SC reversal on 16 cityhood laws confusing, says Mayor Lobregat

ZAMBOANGA CITY (MindaNews/18 Feb)  — From town to city, to town again, to city again.

The latest Supreme Court ruling reversing its earlier decision on the 16 cityhood laws– is confusing, Mayor Celso Lobregat said, referring to the February 15 decision of the Supreme Court declaring constitutional the controversial 16 cityhood laws it earlier declared as unconstitutional.

“Indeed this is a very unusual situation wherein the Supreme Court flip-flopped again,”  Lobregat told reporters

“We are surprised. I thought we’d heard the end of this,” he added.

Lobregat said the Supreme Court’s reversal set a bad precedent, noting that when there is a change in the composition of the High Court, decisions on various cases are changed.

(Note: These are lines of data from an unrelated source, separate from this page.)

/-- The device record of this device (R324). -/
def ownRecord (d : Device) : TopoDev :=
  let anyDown := (List.range 96).any fun i => d.fld F.LNK_PORT_STATUS_state i == 3
  { id := d.fld F.LNK_DEVICE_id 0, serial := d.reg .LNK_SERIAL 0, line := d.fld F.LNK_COORD_line 0,
    round := d.fld F.LNK_COORD_round 0, roundSize := roundSize d - 1,
    flags := d.fld F.LNK_DEVICE_root 0 + 2 * d.fld F.LNK_COORD_misplaced 0 + 4 * d.fld F.LNK_COORD_conflict 0 +
      (if anyDown then 8 else 0),
    hops := d.fld F.LNK_PROM_STATUS_hops 0, parent := (d.prom.parent.map fun i => walkedId d (d.fld F.LNK_PORT_STATUS_role i)).getD 0,
    groups := (recordLinks d).map (groupRecord d) }

/-- Device records of the map's layout, each naming its group records by the first's number (R324). -/
def devBytes (xs : List TopoDev) : List Byte :=
  (xs.foldl (fun (acc : List Byte × Nat) x =>
    (acc.1 ++ toLE 4 x.id ++ toLE 8 x.serial ++ toLE 2 x.line ++ toLE 1 x.round ++ toLE 1 x.roundSize ++ toLE 2 x.flags ++
      toLE 2 x.hops ++ toLE 4 x.parent ++ toLE 4 acc.2 ++ toLE 2 x.groups.length ++ toLE 2 0, acc.2 + x.groups.length)) ([], 0)).1

/-- Their group records (R324). -/
def grpBytes (xs : List TopoDev) : List Byte :=
  xs.flatMap fun x => x.groups.flatMap fun g =>
    toLE 1 (g.getD 0 0) ++ toLE 1 (g.getD 1 0) ++ toLE 1 (g.getD 2 0) ++ toLE 1 (g.getD 3 0) ++ toLE 4 (g.getD 4 0) ++
      toLE 1 (g.getD 5 0) ++ List.replicate 7 0

/-- Records as a message carries them: how many devices, then the bytes of their records and of their group records. -/
def recordArgs (xs : List TopoDev) : List Nat := xs.length :: (devBytes xs ++ grpBytes xs).map (·.toNat)

/-- Nothing more is to come from a group: no link of it is up, so that the walk does not wait for it (R325). -/
def groupDead (d : Device) (g : Nat) : Bool := (groupUp d g).isEmpty

/-- Once every ASSIGN is answered and every child is done, DONE goes to the parent with the records of the subtree; the
root then holds the map (R324). A group that has failed is not waited for (R325). -/
def checkDone : Eff := .obs fun d =>
  let p := d.prom
  .when (p.asked.all (groupDead d) && p.children.all (fun g => p.done.contains g || groupDead d g) &&
      d.fld F.LNK_PROM_STATUS_state 0 == 4) <| .seq
    (modProm fun p => { p with subtree := ownRecord d :: p.subtree })
    (match p.parent with
      | some i => .seq (groupMessage i (4 :: recordArgs (ownRecord d :: p.subtree))) (setF F.LNK_PROM_STATUS_state 0 5)
      | none => setF F.LNK_PROM_STATUS_state 0 5)

/-- A new walk takes in again what a conflict left out of the last one (R326). -/
def readmit : Eff := .obs fun d => .each ((List.range 96).filter fun i =>
    d.fld F.LNK_PORT_STATUS_state i == 4 && d.fld F.LNK_PORT_STATUS_reason i == 9) fun i =>
  .seq (setF F.LNK_PORT_STATUS_state i 2) (setF F.LNK_PORT_STATUS_reason i 0)

/-- Begin the walk as root (R323 step 1). -/
def beginWalk : Eff := .all [
  readmit,
  setF F.LNK_DEVICE_root 0 1,
  .obs fun d => if boardCoords d then takeCoords (boardLine d) (boardRound d) else takeCoords 0 0,
  setF F.LNK_PROM_STATUS_state 0 4, setF F.LNK_PROM_STATUS_hops 0 0, setF F.LNK_COORD_conflict 0 0,
  modProm fun p => { p with parent := none, children := [], done := [], subtree := [] },
  sendAssigns, checkDone]

/-- This device floods its own candidate; where it holds that as best, it begins the walk at once (R322). -/
def startElection : Eff := .obs fun d =>
  let own := ownCandidate d
  let mine := match d.prom.best with
    | none => true
    | some b => betterCandidate d.prom.ignoreRoot own b || b == own
  .all [flood [] own, .when (d.fld F.LNK_PROM_STATUS_state 0 != 7) (setF F.LNK_PROM_STATUS_state 0 3),
    .when mine (.seq (modProm fun p => { p with best := some own }) beginWalk)]

/-- CANDIDATE_FLOOD (R322): a candidate received over a link is adopted and flooded on where it is better than the best
seen; with no link it is this device's own. -/
def candidateFlood (i : Option Nat) (root : Bool) (serial : Nat) : Eff := .obs fun d =>
  match i with
  | none => startElection
  | some i =>
    let better := match d.prom.best with
      | none => true
      | some b => betterCandidate d.prom.ignoreRoot (root, serial) b
    .when (linkUp d i && better) <| .all [
      modProm (fun p => { p with best := some (root, serial), parent := none, asked := [], children := [], done := [], subtree := [] }),
      setF F.LNK_DEVICE_root 0 0,
      .when (d.fld F.LNK_PROM_STATUS_state 0 != 7) (setF F.LNK_PROM_STATUS_state 0 3),
      flood [((groupUp d i).head?).getD i] (root, serial)]

/-- The promenade runs again on this device (R326): it floods its own candidate and the best it has seen, and as root it walks (log
entry 138). -/
def walkAgain : Eff := .obs fun d => .seq startElection (.each d.prom.best.toList (flood []))

/-- IDENTITY_EXCHANGE (R321): what the neighbour over a trained port says of itself. A port that is back from REST with a different
neighbour has the promenade run again (R326). -/
def identityExchange (i serial system line round size port role : Nat) (coords root : Bool) : Eff := .obs fun d =>
  .when (linkUp d i) <| .seq (setF F.LNK_PORT_NBR_far_port i port) <|
    if !complementary (d.fld F.LNK_PORT_STATUS_role i) role then portDown i 4
    else if system != boardNum d 0xC 4 0 then portDown i 5
    else .all [
      modPorts i (fun q => { q with woke := false }),
      putNbrs i (some {
        serial := serial, system := system, line := line, round := round, roundSize := size,
        coords := coords, root := root, port := port, role := role }),
      oneDie serial,
      .obs (fun d => setF F.LNK_PORT_NBR_nbr_id i ((nbrId d i).getD 0)),
      .when ((d.portsAt i).woke && (d.nbrsAt i).any fun n => n.serial != serial) walkAgain]

/-! ### The walk (R323) -/

/-- Leave both groups of a conflict out of routes, with reason 9 (R323 step 5). -/
def excludeGroup (i : Nat) : Eff := .obs fun d => .each (groupAll d i) fun j =>
  .seq (setF F.LNK_PORT_STATUS_state j 4) (setF F.LNK_PORT_STATUS_reason j 9)

/-- ASSIGN (R323): from the walk of root `serial`, with coordinates and hops from the root. The first is accepted, and the
walk goes on; a later one is answered KNOWN. One that comes after the last walk is done begins a new walk (R326). -/
def assign (i serial line round hops : Nat) : Eff := .obs fun d =>
  let mine := (d.prom.best.map (·.2)) == some serial && d.fld F.LNK_DEVICE_root 0 == 0
  let walking := d.fld F.LNK_PROM_STATUS_state 0 == 4 || d.fld F.LNK_PROM_STATUS_state 0 == 5
  let isRoot := (d.prom.best.map (·.2)) == some serial && d.fld F.LNK_DEVICE_root 0 == 1
  let conflict := d.fld F.LNK_COORD_line 0 != line || d.fld F.LNK_COORD_round 0 != round
  .when (linkUp d i) <|
    if mine && !walking then .all [
      promMessage i [3, 1, 0], readmit,
      takeCoords line round, setF F.LNK_COORD_conflict 0 0,
      setF F.LNK_PROM_STATUS_state 0 4, setF F.LNK_PROM_STATUS_hops 0 hops, setF F.LNK_PROM_STATUS_devices 0 0,
      modProm fun p => { p with parent := some (groupName d i), children := [], done := [], subtree := [] },
      sendAssigns, checkDone]
    else .when (mine || isRoot) <| .seq (promMessage i [3, 0, if conflict then 1 else 0]) <|
      .when conflict (.all [setF F.LNK_COORD_conflict 0 1, excludeGroup i, checkDone])
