/-- The list positions of some ranks. -/
def positionsOf (d : Device) (g : Nat) (ranks : List Nat) : List Nat := ranks.map (d.colGroupsAt g).position

/-- Re-form: the removed ranks are out, and the group waits for COMMIT. -/
def reformLocal (g : Nat) (ranks : List Nat) : Eff := .obs fun d => newEpoch g 8 (positionsOf d g ranks)

/-- Abort: the entry is broken. -/
def abortLocal (g : Nat) : Eff := .all [
  newEpoch g 9 [], setF F.COL_GROUP_broken g 1, modColGroups g fun e => { e with forming := false }]

/-- The ranks the leader removes: those named, but of two that name each other only the higher (R345 step 2). -/
def removedRanks (gathered : List (Nat × Nat × Nat)) : List Nat :=
  ((gathered.filter fun x => !(x.2.1 < x.1 && gathered.any fun y => y.1 == x.2.1 && y.2.1 == x.1)).map (·.2.1)).dedup

/-- SUSPECT (R345): the leader gathers it. -/
def suspectIn (i seq : Nat) (bs : List Byte) : Eff := colPacket i seq 3 bs fun g p =>
  modColGroups g fun e => { e with
    gathered := e.gathered ++ [(bodySrcRank p, num (bodyArgs p) 0 2, num (bodyArgs p) 2 1)], forming := true }

/-- SUSPECT_WINDOW_END (R345 step 3, R346): the leader removes the ranks gathered and tells every member, or aborts: then every
member, a suspect one too, is told so, and none is excluded. -/
def suspectWindowEnd (g : Nat) : Eff := .obs fun d =>
  let e := d.colGroupsAt g
  let removed := (removedRanks e.gathered).filter (· < groupSize d g)
  let left := (List.range (groupSize d g)).filter fun r => !removed.contains r
  let abort := d.fld F.COL_GROUP_on_fail g == 1 || 63 < removed.length || left.length < 2
  let others := (if abort then List.range (groupSize d g) else left).filter (· != ownRank d g)
  let next := nextEpoch (d.fld F.COL_GROUP_epoch g)
  let args := toLE 2 removed.length ++ removed.flatMap (toLE 2)
  .when (d.fld F.COL_GROUP_valid g == 1 && d.fld F.COL_GROUP_excluded g == 0 && removed != []) <| .all [
    .each others (fun r => colControl g (if abort then 7 else 4) next (rankId d g r) r (if abort then [] else args)),
    .each removed (fun r => .when (!abort && r != ownRank d g) (colControl g 8 (d.fld F.COL_GROUP_epoch g) (rankId d g r) r [])),
    if abort then abortLocal g
    else .seq (reformLocal g removed) (modColGroups g fun x => { x with acks := others.map (rankId d g) })]

/-- REFORM (R345 step 4, 5): the survivor takes the new epoch and acknowledges it to the leader. -/
def reformIn (i seq : Nat) (bs : List Byte) : Eff := colPacket i seq 4 bs fun g p =>
  let ranks := (List.range (min 63 (num (bodyArgs p) 0 2))).map fun j => num (bodyArgs p) (2 + 2 * j) 2
  .all [
    reformLocal g ranks, modColGroups g (fun e => { e with forming := true }),
    .obs fun d => colControl g 5 (d.fld F.COL_GROUP_epoch g) p.src ((d.colGroupsAt g).current.idxOf p.src) []]
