/-- A picture with its lost blocks concealed by the co-located samples of the last output picture, or mid-grey (R364). -/
def concealed (q : Picture) (last : Option Picture) : Picture :=
  let grey := 2 ^ (q.depth - 1)
  let w2 := 2 * ceilDiv q.width 2
  let k := if q.chroma == 2 then 1 else 2
  { q with
    luma := q.luma.zipIdx.map fun e =>
      let (x, y) := (e.2 % q.width, e.2 / q.width)
      if inLost q x y then (last.bind fun l => sampleAt l x y).getD grey else e.1
    chromas := q.chromas.zipIdx.map fun e =>
      let (i, y) := (e.2 % w2, e.2 / w2)
      if inLost q (i / 2 * 2) (y * k) then (last.bind fun l => chromaAt l i y).getD grey else e.1 }

/-- A picture is concealed: it or its input was corrupt (R364). -/
def picConcealed (q : Picture) : Bool := q.cause == 1 || q.cause == 4

/-- A record of 32 bytes (R363). -/
def recordOf (buffer j : Nat) (q : Picture) : List Byte :=
  toLE 2 buffer ++ toLE 2 q.flags ++ toLE 2 q.width ++ toLE 2 q.height ++ toLE 8 q.pts ++ toLE 4 j ++ toLE 1 q.depth ++
    toLE 1 q.chroma ++ toLE 1 q.cause ++ [0] ++ toLE 4 j ++ toLE 4 0

/-- The free buffers of a session's pool. -/
def freeBufs (s : Session) : List Nat := (List.range (s.field 0x38 2)).filter fun b => !s.heldBufs.contains b

/-- End a session's decoding job with its results. -/
def decodeEnd (n : Nat) (x : Desc) (k us : Nat) : Eff := .obs fun d =>
  match d.sessionsAt k with
  | none => .skip
  | some s => .seq (putSessions k (some { s with job := none, pics := [], written := 0, concealed := 0 }))
      (jobEnd n x s.outcome s.written s.concealed us)

/-- Write the pictures of a session's job into free pool buffers, in output order; a job with no free buffer, or with one whose stack
is held, waits (R363, R373). -/
def decodePics (n : Nat) (x : Desc) (k us : Nat) : Nat → Eff
  | 0 => .skip
  | fuel + 1 => .obs fun d =>
    match d.sessionsAt k with
    | none => .skip
    | some s =>
      let c := ringCtx d n
      match s.pics with
      | [] => decodeEnd n x k us
      | q :: rest =>
        if freeBufs s == [] then .skip
        else withFree fun v => .obs fun d =>
          let b := (freeBufs s).getD (v % (freeBufs s).length) 0
          let q := concealed q s.last
          let size := bufferSize q.width q.height q.depth q.chroma
          match translateRange d c (s.field 0x40 8 + b * poolStride s) .write size,
              translateRange d c (s.field 0x48 8 + s.records % 2 ^ s.field 0x3A 1 * 32) .write 32 with
          | some pa, some ra =>
            if !writable (pa ++ ra) then .seq (putSessions k (some { s with outcome := 2, pics := [] })) (decodeEnd n x k us)
            else .when (!agentHeld d (ringPart d n) (pa ++ ra)) <| .all [
              putFree (d.free + size), store pa (bufferBytes q (padBytes d)), store ra (recordOf b s.records q),
              putSessions k (some { s with
                pics := rest
                last := some q
                heldBufs := s.heldBufs ++ [b]
                records := s.records + 1
                written := s.written + 1
                concealed := s.concealed + (if picConcealed q then 1 else 0) }),
              .when (picConcealed q) (addSat F.VCE_ERR_concealed (k / 16) 1),
              (match ringPart d n with
                | some p => signalField p c (s.field 0x3C 4)
                | none => .skip),
              decodePics n x k us fuel]
          | _, _ => .seq (putSessions k (some { s with outcome := 2, pics := [] })) (decodeEnd n x k us)

/-- Begin writing a session's pictures, with the outcome their job ends with. -/
def startPics (n : Nat) (x : Desc) (k us outcome : Nat) (s : Session) : Eff :=
  .seq (putSessions k (some { s with job := some x.index, outcome := outcome, written := 0, concealed := 0 }))
    (decodePics n x k us (s.pics.length + 1))

/-- What a DECODE ends with (R359, R364): poison, an error in a header or in slice data, or a picture beyond the session. -/
def decodeOutcome (f : Found) (poisoned : Bool) (s : Session) (pics : List DecodedPic) : Nat :=
  if poisoned then 3
  else if f.headErr || pics.any (·.err) || (f.pics.zip pics).any (fun e => !fitsSession s e.1.stream e.2) || s.beyond then 11
  else 0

“So meaning, you can reopen cases that have long been decided and settled by the Supreme so when will there be a finality?” he asked

He said the League of Cities, now under the leadership of Mayor Oscar Rodriguez of San Fernando City, Pampanga will definitely file another motion for reconsideration, citing the effects of the decision on the internal revenue allotment of the existing 122 cities.

“We cannot just take it sitting down because it is really unusual,” he said.

He stressed it has been the League’s position that municipalities that meet the requirements are most welcome to become cities. But converting municipalities without passing the requirements is grossly unfair to the others that had to do it the hard way, Lobregat said.

Lobregat said the criteria for conversion of municipalities into cities is set in the Local Government Code and thus, should be implemented equally on all municipalities that seek to be converted into cities.

Otherwise, he said, the Local Government Code should be amended to change the rules.

“We are welcoming municipalities to become cities as long as they comply with the requirements of the Local Government Code. Any municipality which has the qualification to become a city is welcome,” he added.

Initial computations made when the cityhood laws were passed showed that Zamboanga City will lose more or less a hundred million pesos in IRA share per year, Lobregat said.

In 2008, Zamboanga City joined the League of Cities of the Philippines (LCP in protest actions to show opposition to what the league termed as unconstitutional conversion of municipalities in the case of the 16 supposedly new cities.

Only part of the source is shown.